How to reduce the number of photos? By deleting some of them?...


----------



## clee01l (Jun 8, 2020)

All of the photos are stored in the Adobe Cloud with your subscription.   Once the images have been sync'd, you can delete them from the local storage but this will also move the image to a "Deleted" album in the cloud where it will remain for 60 before being permanently deleted.    In  Settings/Local Storage, you can clear cache. In Settings/Cloud Storage and Sync, you can choose to only download Smart Previews which are smaller than the originals.   Once you are set to download Smart Previews, you can restore the Deleted images from the "Deleted" album.


----------



## AJ64 (Jul 30, 2020)

Hi, I'm new to Lightroom and have the lightroom mobile on my samsung. It has acquired 20gb of photos, I guess from my phone gallery. No more will upload. What do I do to remove them and start again with newly taken photos on my phone. All old photos on my phone are imported to Lightroom classic on my laptop


----------



## Johan Elzenga (Jul 30, 2020)

Remove them from the All Synced Photographs in Lightroom Classic. That will remove them from the cloud (and so from your phone), but not from Lightroom Classic.


----------



## Umberto Cocca (Jul 31, 2020)

If you are taking also videos with your mobile, these are not part of the "all synced photographs" collection in LrC and will not be deleted from the cloud. You need to log on lightroom.adobe.com and delete them manually from the cloud. 

Sent using Tapatalk


----------



## Jim Wilde (Jul 31, 2020)

Umberto Cocca said:


> If you are taking also videos with your mobile, these are not part of the "all synced photographs" collection in LrC and will not be deleted from the cloud. You need to log on lightroom.adobe.com and delete them manually from the cloud.

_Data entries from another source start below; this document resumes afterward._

-- ==== Sys2Proof/Laws/State.lean ====
section
/-! SUPPORT. What each update of the state leaves alone, and what an element reads after it: one lemma for each field of each
update. -/

namespace Sys2Proof.Machine

open Sys2Proof

variable (s : State)

/-! ## updPol -/

@[simp] theorem State.updPol_pending (p : Nat) (f : Polder → Polder) : (s.updPol p f).pending = s.pending := rfl
@[simp] theorem State.updPol_seed (p : Nat) (f : Polder → Polder) : (s.updPol p f).seed = s.seed := rfl
@[simp] theorem State.updPol_clock (p : Nat) (f : Polder → Polder) : (s.updPol p f).clock = s.clock := rfl
@[simp] theorem State.updPol_nextId (p : Nat) (f : Polder → Polder) : (s.updPol p f).nextId = s.nextId := rfl
@[simp] theorem State.updPol_nv (p : Nat) (f : Polder → Polder) : (s.updPol p f).nv = s.nv := rfl
@[simp] theorem State.updPol_boot (p : Nat) (f : Polder → Polder) : (s.updPol p f).boot = s.boot := rfl
@[simp] theorem State.updPol_alm (p : Nat) (f : Polder → Polder) : (s.updPol p f).alm = s.alm := rfl
@[simp] theorem State.updPol_img (p : Nat) (f : Polder → Polder) : (s.updPol p f).img = s.img := rfl
@[simp] theorem State.updPol_tide (p : Nat) (f : Polder → Polder) : (s.updPol p f).tide = s.tide := rfl
@[simp] theorem State.updPol_mem (p : Nat) (f : Polder → Polder) : (s.updPol p f).mem = s.mem := rfl
@[simp] theorem State.updPol_marks (p : Nat) (f : Polder → Polder) : (s.updPol p f).marks = s.marks := rfl
@[simp] theorem State.updPol_gran (p : Nat) (f : Polder → Polder) : (s.updPol p f).gran = s.gran := rfl
@[simp] theorem State.updPol_bins (p : Nat) (f : Polder → Polder) : (s.updPol p f).bins = s.bins := rfl
@[simp] theorem State.updPol_shadow (p : Nat) (f : Polder → Polder) : (s.updPol p f).shadow = s.shadow := rfl
@[simp] theorem State.updPol_txns (p : Nat) (f : Polder → Polder) : (s.updPol p f).txns = s.txns := rfl
@[simp] theorem State.updPol_net (p : Nat) (f : Polder → Polder) : (s.updPol p f).net = s.net := rfl
@[simp] theorem State.updPol_reqs (p : Nat) (f : Polder → Polder) : (s.updPol p f).reqs = s.reqs := rfl
@[simp] theorem State.updPol_land (p : Nat) (f : Polder → Polder) : (s.updPol p f).land = s.land := rfl
@[simp] theorem State.updPol_hbmStacks (p : Nat) (f : Polder → Polder) : (s.updPol p f).hbmStacks = s.hbmStacks := rfl
@[simp] theorem State.updPol_keels (p : Nat) (f : Polder → Polder) : (s.updPol p f).keels = s.keels := rfl
@[simp] theorem State.updPol_mills (p : Nat) (f : Polder → Polder) : (s.updPol p f).mills = s.mills := rfl
@[simp] theorem State.updPol_stations (p : Nat) (f : Polder → Polder) : (s.updPol p f).stations = s.stations := rfl
@[simp] theorem State.updPol_hands (p : Nat) (f : Polder → Polder) : (s.updPol p f).hands = s.hands := rfl
@[simp] theorem State.updPol_bundles (p : Nat) (f : Polder → Polder) : (s.updPol p f).bundles = s.bundles := rfl
@[simp] theorem State.updPol_quays (p : Nat) (f : Polder → Polder) : (s.updPol p f).quays = s.quays := rfl
@[simp] theorem State.updPol_stints (p : Nat) (f : Polder → Polder) : (s.updPol p f).stints = s.stints := rfl
@[simp] theorem State.updPol_collectors (p : Nat) (f : Polder → Polder) : (s.updPol p f).collectors = s.collectors := rfl
@[simp] theorem State.updPol_links (p : Nat) (f : Polder → Polder) : (s.updPol p f).links = s.links := rfl
@[simp] theorem State.updPol_engines (p : Nat) (f : Polder → Polder) : (s.updPol p f).engines = s.engines := rfl
@[simp] theorem State.updPol_commons (p : Nat) (f : Polder → Polder) : (s.updPol p f).commons = s.commons := rfl
@[simp] theorem State.updPol_ports (p : Nat) (f : Polder → Polder) : (s.updPol p f).ports = s.ports := rfl
@[simp] theorem State.updPol_crier (p : Nat) (f : Polder → Polder) : (s.updPol p f).crier = s.crier := rfl
@[simp] theorem State.updPol_pwr (p : Nat) (f : Polder → Polder) : (s.updPol p f).pwr = s.pwr := rfl
@[simp] theorem State.updPol_fences (p : Nat) (f : Polder → Polder) : (s.updPol p f).fences = s.fences := rfl
@[simp] theorem State.updPol_pmbus (p : Nat) (f : Polder → Polder) : (s.updPol p f).pmbus = s.pmbus := rfl
@[simp] theorem State.updPol_sec (p : Nat) (f : Polder → Polder) : (s.updPol p f).sec = s.sec := rfl
@[simp] theorem State.pol_updPol (p : Nat) (f : Polder → Polder) : (s.updPol p f).pol p = f (s.pol p) := SMap.get_upd_same _ _ _ _
theorem State.pol_updPol_other (p : Nat) (f : Polder → Polder) (j : Nat) (hj : j ≠ p) : (s.updPol p f).pol j = s.pol j :=
  SMap.get_upd_other _ _ _ _ _ hj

That's not actually true, Umberto. You are correct that videos synced from any Lightroom app will download into LrC and will then *not* appear in All Synced Photographs. However, the (invisible) sync link still exists such that deleting the (apparently unsynced) video from LrC will still delete the video from the cloud. I've never understood the Adobe logic regarding this, but nevertheless it still happens.


----------



## Umberto Cocca (Aug 1, 2020)

Jim Wilde said:


> That's not actually true, Umberto. You are correct that videos synced from any Lightroom app will download into LrC and will then *not* appear in All Synced Photographs. However, the (invisible) sync link still exists such that deleting the (apparently unsynced) video from LrC will still delete the video from the cloud. I've never understood the Adobe logic regarding this, but nevertheless it still happens.

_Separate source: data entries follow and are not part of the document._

theorem exec_fbCfgWrite (s : State) (p : Pol) (a : RegAcc) (h : s.ownerWrites p a (offFbCfg p) = true) :
    exec (.fbCfgWrite p a) s = .next (s.fbCfgWrite p a) := by
  show execFbCfgWrite p a s = _
  simp only [execFbCfgWrite, h, if_true]

/-- The base and size that a write gives to a disabled ring. -/
theorem mringBaseWrite_of_disabled (s : State) (p : Pol) (a : RegAcc) (h : s.ownerWrites p a (offMringBase p) = true)
    (he : (s.pol p).enable = false) :
    completes (.mringBaseWrite p a) s (s.onlyPol p { s.pol p with
      ringBase := 4096 * a.fld 12 46 ((s.pol p).ringBase / 4096), ringSize := a.fld 0 4 (s.pol p).ringSize }) := by
  exact completes_of_exec (exec_mringBaseWrite s p a h) (s.onlyPol_updPol p _ _ (if_neg (Bool.eq_false_iff.mp he)))

/-- ENABLE of a disabled ring. -/
theorem mringEnable_of_disabled (s : State) (p : Pol) (a : RegAcc) (h : s.ownerWrites p a (offMringCtl p) = true)
    (hb : a.bit 0 = true) (he : (s.pol p).enable = false) :
    completes (.mringEnable p a) s (s.onlyPol p
      (if s.localMem (s.pol p).ringBase = true ∧ (s.pol p).ringSize ≤ 8 ∧ s.mayRun (s.pol p).port = true then
        { s.pol p with enable := true, stopping := false, consumer := 0, consumed := 0, ringPhase := true }
      else s.pol p)) := by
  have hit : a.hits 0 = true := RegAcc.hits_of_bit (State.valid_of_ownerWrites h) 0 (by decide) hb
  refine completes_of_exec (t := s.mringCtlWrite p a) ?_ ?_
  · show execMringEnable p a s = _
    simp only [execMringEnable, h, hb, Bool.and_self, if_true]
  · simp only [State.mringCtlWrite, hit, hb, Bool.not_true, Bool.false_eq_true, if_false, if_true]
    refine s.onlyPol_updPol p _ _ ((if_neg (Bool.eq_false_iff.mp he)).trans ?_)
    simp only [Bool.and_eq_true, decide_eq_true_eq, and_assoc]

/-- The clear of ENABLE. -/
theorem mringDisable_of_enabled (s : State) (p : Pol) (a : RegAcc) (h : s.ownerWrites p a (offMringCtl p) = true)
    (hit : a.hits 0 = true) (hb : a.bit 0 = false) (he : (s.pol p).enable = true) :
    completes (.mringDisable p a) s (s.onlyPol p { s.pol p with enable := false, stopping := true }) := by
  refine completes_of_exec (t := s.mringCtlWrite p a) ?_ ?_
  · show execMringDisable p a s = _
    simp only [execMringDisable, h, hb, Bool.not_false, Bool.and_self, if_true]
  · simp only [State.mringCtlWrite, hit, hb, Bool.not_true, Bool.false_eq_true, if_false]
    exact s.onlyPol_updPol p _ _ (if_pos he)

/-- WARN and REQUIRE_LOCK. -/
theorem fbCfgWrite_fields (s : State) (p : Pol) (a : RegAcc) (h : s.ownerWrites p a (offFbCfg p) = true) :
    completes (.fbCfgWrite p a) s (s.onlyPol p { s.pol p with
      warn := a.fld 4 4 (s.pol p).warn, requireLock := a.flag 0 (s.pol p).requireLock }) :=
  completes_of_exec (exec_fbCfgWrite s p a h) (s.onlyPol_updPol p _ _ rfl)

/-- Settles O15. -/
theorem ringRegistersAreWritten : Obligations.RingRegistersAreWritten := by
  refine ⟨?base, ?frozen, ?enable, ?disable, ?cfg⟩
  case base =>
    intro s p a h he
    obtain ⟨t, ht, hrest, hother, hp⟩ := mringBaseWrite_of_disabled s p a h he
    refine ⟨t, ht, ?_, ?_, fun h8 => ⟨?_, ?_⟩, fun h4 hh => ?_, ?_, hrest, hother⟩
    · simp [hp]
    · simpa [hp] using RegAcc.fld_lt a 0 4 (s.pol p).ringSize
    · simp [hp, RegAcc.fld_of_whole h8]
    · simp [hp, RegAcc.fld_of_whole h8]
    · simp [hp, RegAcc.fld_of_upper h4 hh 0 4 _ (by decide)]
    · simp [hp]
  case frozen =>
    intro s p a h he
    have hone : s.onlyPol p (s.pol p) (s.mringBaseWrite p a) := s.onlyPol_updPol p _ _ (if_pos he)
    exact completes_of_exec (exec_mringBaseWrite s p a h) ⟨hone.pol_eq, rfl⟩
  case enable =>
    intro s p a h hb he
    obtain ⟨t, ht, hrest, hother, hp⟩ := mringEnable_of_disabled s p a h hb he
    refine ⟨t, ht, hrest, hother, ?_⟩
    rw [hp]
    split <;> rfl
  case disable =>
    intro s p a h hit hb he
    exact mringDisable_of_enabled s p a h hit hb he
  case cfg =>
    intro s p a h
    have hv := State.valid_of_ownerWrites h
    simp only [RegAcc.valid, Bool.or_eq_true, Bool.and_eq_true, decide_eq_true_eq] at hv
    obtain ⟨t, ht, hrest, hother, hp⟩ := fbCfgWrite_fields s p a h
    refine ⟨t, ht, hrest, hother, by simp [hp], fun hlow => ?_, fun h4 hh => ?_⟩
    · obtain ⟨h8, -⟩ | ⟨h4, -⟩ := hv
      · simp [hp, RegAcc.fld_of_whole h8, RegAcc.flag_of_whole h8]
      · have hh : a.half = 0 := hlow.resolve_left (by omega)
        simp [hp, RegAcc.fld_of_lower h4 hh 4 4 _ (by decide), RegAcc.flag_of_lower h4 hh 0 _ (by decide)]
    · simp [hp, RegAcc.fld_of_upper h4 hh 4 4 _ (by decide), RegAcc.flag_of_upper h4 hh 0 _ (by decide)]

end Machine
end Sys2Proof
end

section
/-! SUPPORT. The Almanac: its discipline, its registers, and the tide boundary (R57 to R65). -/

namespace Sys2Proof.Machine

open Sys2Proof

/-! ## Passing time -/

/-- What the PPS output alone changes. -/
theorem State.ppsPass_eq (s : State) (was : Nat) :
    ∃ a b, s.ppsPass was = { s with alm := { s.alm with ppsAt := a, pps := b } } := by
  simp only [State.ppsPass]
  split
  · exact ⟨_, _, rfl⟩
  · exact ⟨s.alm.ppsAt, s.alm.pps, rfl⟩

/-- What the steering leaves alone. -/
theorem Almanac.slewOver_eq (a : Almanac) (d : Nat) :
    ∃ l r w, (a.slewOver d).2 = { a with slewLeft := l, slewRest := r, slew := w } := by
  simp only [Almanac.slewOver]
  split
  · exact ⟨a.slewLeft, a.slewRest, a.slew, rfl⟩
  · split <;> exact ⟨_, _, _, rfl⟩

theorem Almanac.steered_eq (a : Almanac) (d : Nat) :
    ∃ l r w m, (a.steered d).2 = { a with slewLeft := l, slewRest := r, slew := w, rateRest := m } := by
  obtain ⟨l, r, w, h⟩ := a.slewOver_eq d
  refine ⟨l, r, w, (ppmOf a.rate a.rateRest d).2, ?_⟩
  simp only [Almanac.steered, h]

/-- The moment of a later Almanac value differs in the clock, in the steering's remainders and in the PPS output alone. -/
theorem State.advanceTo_eq (s : State) (v : Nat) :
    ∃ c l r w m a b, s.advanceTo v = { s with
      clock := c
      alm := { s.alm with now := v % 2 ^ 64, slewLeft := l, slewRest := r, slew := w, rateRest := m, ppsAt := a, pps := b } } := by
  obtain ⟨l, r, w, m, h⟩ := s.alm.steered_eq (v - s.alm.now)
  simp only [State.advanceTo]
  generalize s.alm.steered (v - s.alm.now) = x at h ⊢
  obtain ⟨more, al⟩ := x
  subst h
  obtain ⟨a, b, hp⟩ := State.ppsPass_eq { s with
    clock := s.clock + (((v - s.alm.now : Nat) : Int) - more).toNat
    alm := { s.alm with now := v % 2 ^ 64, slewLeft := l, slewRest := r, slew := w, rateRest := m } } s.alm.now
  exact ⟨_, l, r, w, m, a, b, hp⟩

@[simp] theorem State.advanceTo_now (s : State) (v : Nat) : (s.advanceTo v).alm.now = v % 2 ^ 64 := by
  obtain ⟨c, l, r, w, m, a, b, h⟩ := s.advanceTo_eq v
  rw [h]

@[simp] theorem State.advanceTo_step (s : State) (v : Nat) : (s.advanceTo v).alm.step = s.alm.step := by
  obtain ⟨c, l, r, w, m, a, b, h⟩ := s.advanceTo_eq v
  rw [h]

@[simp] theorem State.advanceTo_stepRefused (s : State) (v : Nat) : (s.advanceTo v).alm.stepRefused = s.alm.stepRefused := by
  obtain ⟨c, l, r, w, m, a, b, h⟩ := s.advanceTo_eq v
  rw [h]

@[simp] theorem State.advanceTo_tide (s : State) (v : Nat) : (s.advanceTo v).tide = s.tide := by
  obtain ⟨c, l, r, w, m, a, b, h⟩ := s.advanceTo_eq v
  rw [h]

@[simp] theorem State.advanceTo_pols (s : State) (v : Nat) : (s.advanceTo v).pols = s.pols := by
  obtain ⟨c, l, r, w, m, a, b, h⟩ := s.advanceTo_eq v
  rw [h]

@[simp] theorem State.advanceTo_mem (s : State) (v : Nat) : (s.advanceTo v).mem = s.mem := by
  obtain ⟨c, l, r, w, m, a, b, h⟩ := s.advanceTo_eq v
  rw [h]

@[simp] theorem State.advanceTo_crier (s : State) (v : Nat) : (s.advanceTo v).crier = s.crier := by
  obtain ⟨c, l, r, w, m, a, b, h⟩ := s.advanceTo_eq v
  rw [h]

/-! ## Discipline (R63) -/

theorem clampInt_of_small (lim x : Int) (h : x.natAbs ≤ lim.toNat) (hl : 0 ≤ lim) : clampInt lim x = x := by
  unfold clampInt
  omega

/-- What a raise at both supervisors adds to the band. -/
theorem State.raiseBoth_band (s : State) (code : Code) (source : Nat) (detail : List Byte) :
    (s.raiseBoth code source detail).crier.band
      = s.crier.band ++ [⟨code, source, 0, 0, slice detail 0 16⟩, ⟨code, source, 1, 1, slice detail 0 16⟩] := by
  simp [State.raiseBoth, State.raise]

@[simp] theorem State.raiseBoth_alm (s : State) (code : Code) (source : Nat) (detail : List Byte) :
    (s.raiseBoth code source detail).alm = s.alm := rfl

/-- The measured offset of a source whose updates come. -/
theorem exec_referenceUpdate_of_ptm (s : State) (off : Int) (port : Nat) (hc : s.counts = true) (hs : 1 ≤ s.boot.stage)
    (hsrc : s.alm.source = 2 ∧ port = 0 ∨ s.alm.source = 3 ∧ port = 1) (hp : s.ptmOn port = true) :
    exec (.referenceUpdate off) s = .next (s.measured off) := by
  show execReferenceUpdate off s = _
  have hst : ¬ s.boot.stage < 1 := by omega
  obtain ⟨hsrc, rfl⟩ | ⟨hsrc, rfl⟩ := hsrc <;> simp [execReferenceUpdate, hc, hst, hsrc, hp]

/-- The offset that an update measured is within the accuracy of its source (R61). -/
def Almanac.accurate (a : Almanac) (off : Int) : Bool :=
  off.natAbs ≤ almAccuracy a.source a.hops && (a.source ≠ 4 || a.hops ≤ 2)

/-- An accurate update of an ACQUIRING Almanac: the third in a row makes it LOCKED, an earlier one is counted. -/
theorem State.measured_of_acquiring (s : State) (off : Int) (hst : s.alm.state = 1) (hok : s.alm.accurate off = true) :
    ∃ b : Almanac, b.now = s.alm.now ∧ b.offset = clampInt 0x7FFFFFFF off ∧ b.state = 1 ∧
      s.measured off = if s.alm.within + 1 < 3 then { s with seed := s.seed + 1, alm := { b with within := s.alm.within + 1 } }
        else ({ s with seed := s.seed + 1, alm := b.enter 2 }).raiseBoth .almanacLocked srcAlm [] := by
  unfold State.measured State.free
  dsimp -zeta only
  extract_lets a ok set steered b
  have hstate : a.state = 1 := hst
  have ha : ok = true := hok
  refine ⟨b, rfl, rfl, hst, ?_⟩
  simp only [hstate, ha, Bool.not_true, Bool.false_eq_true, if_false]
  rfl

/-- An update of a LOCKED Almanac outside the accuracy: the third in a row makes it ACQUIRING, an earlier one is counted. -/
theorem State.measured_of_locked (s : State) (off : Int) (hst : s.alm.state = 2) (hok : s.alm.accurate off = false) :
    ∃ b : Almanac, b.state = 2 ∧
      s.measured off = if s.alm.outside + 1 < 3 then { s with seed := s.seed + 1, alm := { b with outside := s.alm.outside + 1 } }
        else { s with seed := s.seed + 1, alm := b.enter 1 } := by
  unfold State.measured State.free
  dsimp -zeta only
  extract_lets a ok set steered b
  have hstate : a.state = 2 := hst
  have ha : ok = false := hok
  refine ⟨b, hst, ?_⟩
  simp only [hstate, ha, Bool.false_eq_true, if_false]
  rfl

/-- Settles O10. -/
theorem almanacDisciplineFollowsItsStates : Obligations.AlmanacDisciplineFollowsItsStates := by
  refine ⟨?acquiring, ?locked, ?edge, ?holdover, ?missing⟩
  case acquiring =>
    intro s off port hc hs hsrc hp hst hoff
    refine completes_of_exec (exec_referenceUpdate_of_ptm s off port hc hs hsrc hp) ?_
    have hacc : s.alm.accurate off = true := by
      obtain ⟨h, -⟩ | ⟨h, -⟩ := hsrc <;> simp [Almanac.accurate, h, almAccuracy, hoff]
    have hclamp : clampInt 0x7FFFFFFF off = off := clampInt_of_small _ _ (by omega) (by decide)
    obtain ⟨b, hnow, hoffset, hstate, hm⟩ := s.measured_of_acquiring off hst hacc
    rw [hclamp] at hoffset
    by_cases hw : s.alm.within + 1 < 3
    · have hlt : ¬ 2 ≤ s.alm.within := by omega
      rw [hm, if_pos hw]
      simp [hlt, hnow, hoffset, hstate]
    · have hle : 2 ≤ s.alm.within := by omega
      rw [hm, if_neg hw]
      simp [hle, Almanac.enter, hnow, hoffset, State.raiseBoth_band]
      omega
  case locked =>
    intro s off hc hs hsrc hp hst hoff
    refine completes_of_exec (exec_referenceUpdate_of_ptm s off 0 hc hs (.inl ⟨hsrc, rfl⟩) hp) ?_
    have hacc : s.alm.accurate off = false := by simp [Almanac.accurate, hsrc, almAccuracy, hoff]
    obtain ⟨b, hstate, hm⟩ := s.measured_of_locked off hst hacc
    by_cases hw : s.alm.outside + 1 < 3
    · have hlt : ¬ 2 ≤ s.alm.outside := by omega
      rw [hm, if_pos hw]
      simp [hlt, hstate]
    · have hle : 2 ≤ s.alm.outside := by omega
      rw [hm, if_neg hw]
      simp [Almanac.enter]
      omega
  case edge =>
    intro s off hc hs hsrc hst hoff
    show execReferenceUpdate off s = _
    have hst' : ¬ s.boot.stage < 1 := by omega
    simp [execReferenceUpdate, hc, hst', hsrc, hst, hoff]
  case holdover =>
    intro s hc hs hsrc hst hm
    refine completes_of_exec (t := s.refMissing) ?_ ?_
    · show execReferenceMissing s = _
      simp [execReferenceMissing, hc, hs]
    · have hthree : 3 ≤ s.alm.missing + 1 := by omega
      simp [State.refMissing, hsrc, hst, hthree, Almanac.enter, Almanac.learnedRate, State.raiseBoth_band]
  case missing =>
    intro s hc hs hsrc hm
    refine completes_of_exec (t := s.refMissing) ?_ ?_
    · show execReferenceMissing s = _
      simp [execReferenceMissing, hc, hs]
    · have hnot : (s.alm.state = 2 && 3 ≤ s.alm.missing + 1) = false := by
        simp only [Bool.and_eq_false_iff, decide_eq_false_iff_not]
        omega
      simp only [State.refMissing, if_neg hsrc, hnot, Bool.false_eq_true, if_false]
      by_cases h1 : s.alm.state = 1
      · simp [h1, Almanac.keepRate]
      · simp [h1]

/-! ## Registers (R63 to R65) -/

theorem State.almWrites_valid {s : State} {a : RegAcc} {off : Nat} (h : s.almWrites a off = true) : a.valid = true := by
  simp only [State.almWrites] at h
  split at h
  · exact State.valid_of_pfWrites ‹_›
  · cases h

/-- A locked ALM_CTL is not written. -/
theorem State.almCtlWrite_of_locked (s : State) (a : RegAcc) (h : s.alm.lock = true) : s.almCtlWrite a = s := by
  simp only [State.almCtlWrite, h, if_true]

/-- What every write of an unlocked ALM_CTL leaves. -/
theorem State.almCtlWrite_fields (s : State) (a : RegAcc) (h : s.alm.lock = false) :
    (s.almCtlWrite a).alm.lock = a.bit 63 ∧ (s.almCtlWrite a).alm.master = a.flag 4 s.alm.master
      ∧ (s.almCtlWrite a).alm.now = s.alm.now ∧ (s.almCtlWrite a).crier = s.crier := by
  unfold State.almCtlWrite
  extract_lets m want ignored src zp b changed
  rw [if_neg (Bool.eq_false_iff.mp h)]
  split
  · exact ⟨rfl, rfl, rfl, rfl⟩
  · split <;> exact ⟨rfl, rfl, rfl, rfl⟩

/-- SOURCE and the state after a whole write that asks for a source of 0 to 3. -/
theorem State.almCtlWrite_source (s : State) (a : RegAcc) (h : s.alm.lock = false) (h8 : a.size = 8) (hlt : a.value.toNat % 8 < 4) :
    (s.almCtlWrite a).alm.source = a.value.toNat % 8
      ∧ (s.almCtlWrite a).alm.state
        = if a.value.toNat % 8 = s.alm.source then s.alm.state else if a.value.toNat % 8 = 0 then 0 else 1 := by
  unfold State.almCtlWrite
  extract_lets m want ignored src zp b changed
  have hwant : want = a.value.toNat % 8 := by simp [want, RegAcc.fld_of_whole h8, field]
  have hignored : ignored = false := by
    simp only [ignored, Bool.or_eq_false_iff, Bool.and_eq_false_iff, decide_eq_false_iff_not]
    omega
  have hsrc : src = a.value.toNat % 8 := by simp only [src, hignored, Bool.false_eq_true, if_false, hwant]
  have hchanged : changed = decide (src ≠ s.alm.source) := by
    have hfour : ¬ src = 4 := by omega
    simp only [changed, decide_eq_false hfour, Bool.false_and, Bool.or_false, m]
  rw [if_neg (Bool.eq_false_iff.mp h), hchanged, ← hsrc]
  by_cases heq : src = s.alm.source
  · simp only [heq, ne_eq, not_true, decide_false, Bool.not_false, if_true]
    exact ⟨heq, rfl⟩
  · simp only [heq, ne_eq, not_false_iff, decide_true, Bool.not_true, Bool.false_eq_true, if_false]
    split <;> exact ⟨rfl, rfl⟩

That's an interesting one Jim. I never tried it myself, since I need to keep those files on LrC and on my PC. I also set up LR mobile to put all the automatically uploaded files in an Album. I tried removing the video files from that synced collection in LrC , but also in that way it didn't remove the video files from the web.
Any suggestion? 

Sent using Tapatalk


----------



## Jim Wilde (Aug 1, 2020)

Basically, video files break most of the "rules" regarding syncing, one of them being that a video file (imported from any Lightroom app), and which is then apparently "unsynced" in LrC, can still be included within a synced collection in LrC. Normally, if you remove a *photo* file from a synced collection in LrC you would receive the "Do you want synced photo to remain in All Synced Photographs" message. However, removing a *video* file from a synced collection produces no message at all (obviously because the video doesn't actually appear in the ASP), so in this situation if you want to remove the video from the cloud while keeping it in LrC, you'll need to delete the video from any of the cloud apps. Doing it that way deletes the video from the cloud, also removes it from any synced collection in LrC, but doesn't delete it from LrC.


----------



## slivingston (Dec 2, 2020)

Johan Elzenga said:


> Remove them from the All Synced Photographs in Lightroom Classic. That will remove them from the cloud (and so from your phone), but not from Lightroom Classic.



So basically, the procedure might be... Sync to Classic from Mobile.  Then create a collection and move the photos that are in "All Synced Photographs" to that collection.   Then select all photos in "All Synced PHotographs" and right click and chose "remove from the "All Synced Photographs"" ?  This still keeps the photos in Classic?


----------